上の写真は、樹林に包まれた福井県池田町の渓谷に架かる吊り橋の「かずら橋」。岐阜県揖斐川町と福井県池田町の県境に昨年11月開通した国道417号の「冠山峠道路」(延長7.8キロ)を走ってみたいと思い、ドライブがてら訪ねてみた。
車のナビで検索すると、途中、高速道路を使う滋賀県経由の推奨ルートが案内されたから、まだ更新されていないナビも多いのではないかと思う。
国道とはいうものの、県境には冠山(標高1257メートル)がまたがり、従来、両地域を行き来するには急カーブのある林道しかなく、冬季は通行止めになっていた。事業着手から20年を経て、いくつかのトンネルを掘り進めて完成した待望のインフラで、愛称は「クラウン(冠)ロード」に決まった。
開通により、両町間の所要時間は1時間半ほどになり、高速道路を使うより約1時間短縮された。かつ通行無料だ。愛称にも期待感が表れている。
国道417号を走り、揖斐川町側にある徳山ダムを通過して池田町側へ向かった。かずら橋は、新しく完成した冠山トンネル(全長4.8キロ)の出口から少し走った所にあった。
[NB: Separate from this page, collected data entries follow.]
-- ==== Sys2Proof/Decode.lean ====
section
/-! DEFINITION. Decoding (30_encoding R91 to R97, R102, R103) and its inverse, the encoder, written from the same table.
Decoding a word is total: a word that matches no pattern is the no-operation. Only a byte sequence shorter than one
instruction is rejected, by name. -/

namespace Sys2Proof

/-! ### The fields of an opcode (R11) -/

/-- The family, `op[15:12]`. -/
def opF (op : Word) : Nibble := op.extractLsb' 12 4

/-- The field `x`, `op[11:8]`, as bits. -/
def opXBits (op : Word) : Nibble := op.extractLsb' 8 4

/-- The field `y`, `op[7:4]`, as bits. -/
def opYBits (op : Word) : Nibble := op.extractLsb' 4 4

/-- The field `n`, `op[3:0]`. -/
def opN (op : Word) : Nibble := op.extractLsb' 0 4

/-- The field `kk`, `op[7:0]`. -/
def opKk (op : Word) : Byte := op.extractLsb' 0 8

/-- The field `nnn`, `op[11:0]`. -/
def opNnn (op : Word) : Imm12 := op.extractLsb' 0 12

/-- The register a 4-bit field names (R20). -/
def regOfBits (b : Nibble) : Reg := ⟨b.toNat, b.isLt⟩

/-- The 4-bit field that names a register (R20). -/
def bitsOfReg (r : Reg) : Nibble := BitVec.ofNat 4 r.val

/-- The register named by `x`. -/
def opX (op : Word) : Reg := regOfBits (opXBits op)

/-- The register named by `y`. -/
def opY (op : Word) : Reg := regOfBits (opYBits op)

/-! ### The decoder (R93, R95) -/

/-- Family 0x0: 00E0 and 00EE are matched on all 16 bits (R95). -/
def decodeFamily0 (op : Word) : Instr :=
  if op = 0x00E0 then .op00E0
  else if op = 0x00EE then .op00EE
  else .nop op

/-- Family 0x8: the low nibble selects; 8, 9, 0xA to 0xD and 0xF are unmatched (R95). -/
def decodeFamily8 (op : Word) : Instr :=
  if opN op = 0x0 then .op8xy0 (opX op) (opY op)
  else if opN op = 0x1 then .op8xy1 (opX op) (opY op)
  else if opN op = 0x2 then .op8xy2 (opX op) (opY op)
  else if opN op = 0x3 then .op8xy3 (opX op) (opY op)
  else if opN op = 0x4 then .op8xy4 (opX op) (opY op)
  else if opN op = 0x5 then .op8xy5 (opX op) (opY op)
  else if opN op = 0x6 then .op8xy6 (opX op) (opY op)
  else if opN op = 0x7 then .op8xy7 (opX op) (opY op)
  else if opN op = 0xE then .op8xyE (opX op) (opY op)
  else .nop op

/-- Family 0xE: the whole low byte selects (R95). -/
def decodeFamilyE (op : Word) : Instr :=
  if opKk op = 0x9E then .opEx9E (opX op)
  else if opKk op = 0xA1 then .opExA1 (opX op)
  else .nop op

/-- Family 0xF: the whole low byte selects (R95). -/
def decodeFamilyF (op : Word) : Instr :=
  if opKk op = 0x07 then .opFx07 (opX op)
  else if opKk op = 0x0A then .opFx0A (opX op)
  else if opKk op = 0x15 then .opFx15 (opX op)
  else if opKk op = 0x18 then .opFx18 (opX op)
  else if opKk op = 0x1E then .opFx1E (opX op)
  else if opKk op = 0x29 then .opFx29 (opX op)
  else if opKk op = 0x33 then .opFx33 (opX op)
  else if opKk op = 0x55 then .opFx55 (opX op)
  else if opKk op = 0x65 then .opFx65 (opX op)
  else .nop op

/-- The instruction an opcode stands for: the top nibble selects a family (R93), literal digits match exactly (R95),
every other word is the no-operation (R103). -/
def decode (op : Word) : Instr :=
  if opF op = 0x0 then decodeFamily0 op
  else if opF op = 0x1 then .op1nnn (opNnn op)
  else if opF op = 0x2 then .op2nnn (opNnn op)
  else if opF op = 0x3 then .op3xkk (opX op) (opKk op)
  else if opF op = 0x4 then .op4xkk (opX op) (opKk op)
  else if opF op = 0x5 then (if opN op = 0x0 then .op5xy0 (opX op) (opY op) else .nop op)
  else if opF op = 0x6 then .op6xkk (opX op) (opKk op)
  else if opF op = 0x7 then .op7xkk (opX op) (opKk op)
  else if opF op = 0x8 then decodeFamily8 op
  else if opF op = 0x9 then (if opN op = 0x0 then .op9xy0 (opX op) (opY op) else .nop op)
  else if opF op = 0xA then .opAnnn (opNnn op)
  else if opF op = 0xB then .opBnnn (opNnn op)
  else if opF op = 0xC then .opCxkk (opX op) (opKk op)
  else if opF op = 0xD then .opDxyn (opX op) (opY op) (opN op)
  else if opF op = 0xE then decodeFamilyE op
  else decodeFamilyF op

/-- Why a byte sequence holds no instruction. -/
inductive DecodeReject where
  /-- Fewer than the two bytes every instruction has (R90). -/
  | truncated
  deriving DecidableEq, Repr

/-- The opcode of two consecutive bytes: the byte at the lower address is the high byte (R62). -/
def opcodeOfBytes (hi lo : Byte) : Word := hi ++ lo

/-- The first instruction of a byte sequence and the bytes after it (R62, R90). -/
def decodeBytes : List Byte → Except DecodeReject (Instr × List Byte)
  | hi :: lo :: rest => .ok (decode (opcodeOfBytes hi lo), rest)
  | _ => .error .truncated

/-- The low `nbits` bits of `w` as the 16-bit opcode, the bits above them zero. -/
def tableWord (nbits w : Nat) : Word := BitVec.ofNat 16 (w % 2 ^ nbits)

/-- A word in memory order: high byte first (R62). -/
def bytesOfWord (op : Word) : List Byte := [op.extractLsb' 8 8, op.extractLsb' 0 8]

/-- The instruction the decoder reads from a word numbered as spec/opcode_table.json numbers it. -/
def decodeTableWord (nbits w : Nat) : Option Instr :=
  match decodeBytes (bytesOfWord (tableWord nbits w)) with
  | .ok (i, _) => some i
  | .error _ => none

/-! ### The encoder (R91, R94) -/

/-- Four nibbles, most significant first: formats XY, XYN and X of R91. -/
def wordOfNibbles (f x y n : Nibble) : Word := f ++ x ++ y ++ n

/-- Family, register, byte: formats XKK and X of R91. -/
def wordOfXkk (f x : Nibble) (kk : Byte) : Word := f ++ x ++ kk

/-- Family, address: format NNN of R91. -/
def wordOfNnn (f : Nibble) (nnn : Imm12) : Word := f ++ nnn

/-- The opcode of an instruction (R91, R94). -/
def encode : Instr → Word
  | .op00E0 => 0x00E0
  | .op00EE => 0x00EE
  | .op1nnn nnn => wordOfNnn 0x1 nnn
  | .op2nnn nnn => wordOfNnn 0x2 nnn
  | .op3xkk x kk => wordOfXkk 0x3 (bitsOfReg x) kk
  | .op4xkk x kk => wordOfXkk 0x4 (bitsOfReg x) kk
  | .op5xy0 x y => wordOfNibbles 0x5 (bitsOfReg x) (bitsOfReg y) 0x0
  | .op6xkk x kk => wordOfXkk 0x6 (bitsOfReg x) kk
  | .op7xkk x kk => wordOfXkk 0x7 (bitsOfReg x) kk
  | .op8xy0 x y => wordOfNibbles 0x8 (bitsOfReg x) (bitsOfReg y) 0x0
  | .op8xy1 x y => wordOfNibbles 0x8 (bitsOfReg x) (bitsOfReg y) 0x1
  | .op8xy2 x y => wordOfNibbles 0x8 (bitsOfReg x) (bitsOfReg y) 0x2
  | .op8xy3 x y => wordOfNibbles 0x8 (bitsOfReg x) (bitsOfReg y) 0x3
  | .op8xy4 x y => wordOfNibbles 0x8 (bitsOfReg x) (bitsOfReg y) 0x4
  | .op8xy5 x y => wordOfNibbles 0x8 (bitsOfReg x) (bitsOfReg y) 0x5
  | .op8xy6 x y => wordOfNibbles 0x8 (bitsOfReg x) (bitsOfReg y) 0x6
  | .op8xy7 x y => wordOfNibbles 0x8 (bitsOfReg x) (bitsOfReg y) 0x7
  | .op8xyE x y => wordOfNibbles 0x8 (bitsOfReg x) (bitsOfReg y) 0xE
  | .op9xy0 x y => wordOfNibbles 0x9 (bitsOfReg x) (bitsOfReg y) 0x0
  | .opAnnn nnn => wordOfNnn 0xA nnn
  | .opBnnn nnn => wordOfNnn 0xB nnn
  | .opCxkk x kk => wordOfXkk 0xC (bitsOfReg x) kk
  | .opDxyn x y n => wordOfNibbles 0xD (bitsOfReg x) (bitsOfReg y) n
  | .opEx9E x => wordOfXkk 0xE (bitsOfReg x) 0x9E
  | .opExA1 x => wordOfXkk 0xE (bitsOfReg x) 0xA1
  | .opFx07 x => wordOfXkk 0xF (bitsOfReg x) 0x07
  | .opFx0A x => wordOfXkk 0xF (bitsOfReg x) 0x0A
  | .opFx15 x => wordOfXkk 0xF (bitsOfReg x) 0x15
  | .opFx18 x => wordOfXkk 0xF (bitsOfReg x) 0x18
  | .opFx1E x => wordOfXkk 0xF (bitsOfReg x) 0x1E
  | .opFx29 x => wordOfXkk 0xF (bitsOfReg x) 0x29
  | .opFx33 x => wordOfXkk 0xF (bitsOfReg x) 0x33
  | .opFx55 x => wordOfXkk 0xF (bitsOfReg x) 0x55
  | .opFx65 x => wordOfXkk 0xF (bitsOfReg x) 0x65
  | .nop op => op

/-- The bytes of an instruction in memory order (R62, R90). -/
def encodeBytes (i : Instr) : List Byte := bytesOfWord (encode i)

/-- The row of the opcode map an instruction belongs to (R94); the no-operation's row matches every word and is tested
last. -/
def rowOf : Instr → OpcodeRow
  | .op00E0 => ⟨0xFFFF, 0x00E0⟩
  | .op00EE => ⟨0xFFFF, 0x00EE⟩
  | .op1nnn _ => ⟨0xF000, 0x1000⟩
  | .op2nnn _ => ⟨0xF000, 0x2000⟩
  | .op3xkk _ _ => ⟨0xF000, 0x3000⟩
  | .op4xkk _ _ => ⟨0xF000, 0x4000⟩
  | .op5xy0 _ _ => ⟨0xF00F, 0x5000⟩
  | .op6xkk _ _ => ⟨0xF000, 0x6000⟩
  | .op7xkk _ _ => ⟨0xF000, 0x7000⟩
  | .op8xy0 _ _ => ⟨0xF00F, 0x8000⟩
  | .op8xy1 _ _ => ⟨0xF00F, 0x8001⟩
  | .op8xy2 _ _ => ⟨0xF00F, 0x8002⟩
  | .op8xy3 _ _ => ⟨0xF00F, 0x8003⟩
  | .op8xy4 _ _ => ⟨0xF00F, 0x8004⟩
  | .op8xy5 _ _ => ⟨0xF00F, 0x8005⟩
  | .op8xy6 _ _ => ⟨0xF00F, 0x8006⟩
  | .op8xy7 _ _ => ⟨0xF00F, 0x8007⟩
  | .op8xyE _ _ => ⟨0xF00F, 0x800E⟩
  | .op9xy0 _ _ => ⟨0xF00F, 0x9000⟩
  | .opAnnn _ => ⟨0xF000, 0xA000⟩
  | .opBnnn _ => ⟨0xF000, 0xB000⟩
  | .opCxkk _ _ => ⟨0xF000, 0xC000⟩
  | .opDxyn _ _ _ => ⟨0xF000, 0xD000⟩
  | .opEx9E _ => ⟨0xF0FF, 0xE09E⟩
  | .opExA1 _ => ⟨0xF0FF, 0xE0A1⟩
  | .opFx07 _ => ⟨0xF0FF, 0xF007⟩
  | .opFx0A _ => ⟨0xF0FF, 0xF00A⟩
  | .opFx15 _ => ⟨0xF0FF, 0xF015⟩
  | .opFx18 _ => ⟨0xF0FF, 0xF018⟩
  | .opFx1E _ => ⟨0xF0FF, 0xF01E⟩
  | .opFx29 _ => ⟨0xF0FF, 0xF029⟩
  | .opFx33 _ => ⟨0xF0FF, 0xF033⟩
  | .opFx55 _ => ⟨0xF0FF, 0xF055⟩
  | .opFx65 _ => ⟨0xF0FF, 0xF065⟩
  | .nop _ => ⟨0x0000, 0x0000⟩

end Sys2Proof
end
足羽川渓谷に架かる、天然カズラのツルでできた吊り橋で、全長44メートル、高さ12メートルある。早速渡ってみた。豊かな緑と清流の眺めが心地良いのだが、足元の踏み板のすき間が広い所もあり、上下に揺れると前へ進むのが少し怖かった。橋の上で愛を誓うと永遠に幸せになれるといわれているとかで、若いカップルにも人気の観光スポットのようだ。
吊り橋を渡るにも大人300円の通行料が必要だった。何度往復しても料金は同じだそうだが、私たち年配夫婦はスリルは1往復にしておいた。ツルに両手でつかまりながら一歩ずつ慎重に渡っていく女性たちもいた。


かずら橋を渡った先に水車広場があり、そば店で福井名物のおろしそばを食べながら足を休めた。かずら橋から歩いて15分ほどの所には、今年4月にオープンした「道のオアシス フォーシーズンテラス」があり、多くの人が訪れていた。
クラウンロードの開通により、紅葉シーズンともなれば一帯はさらに賑わうだろう。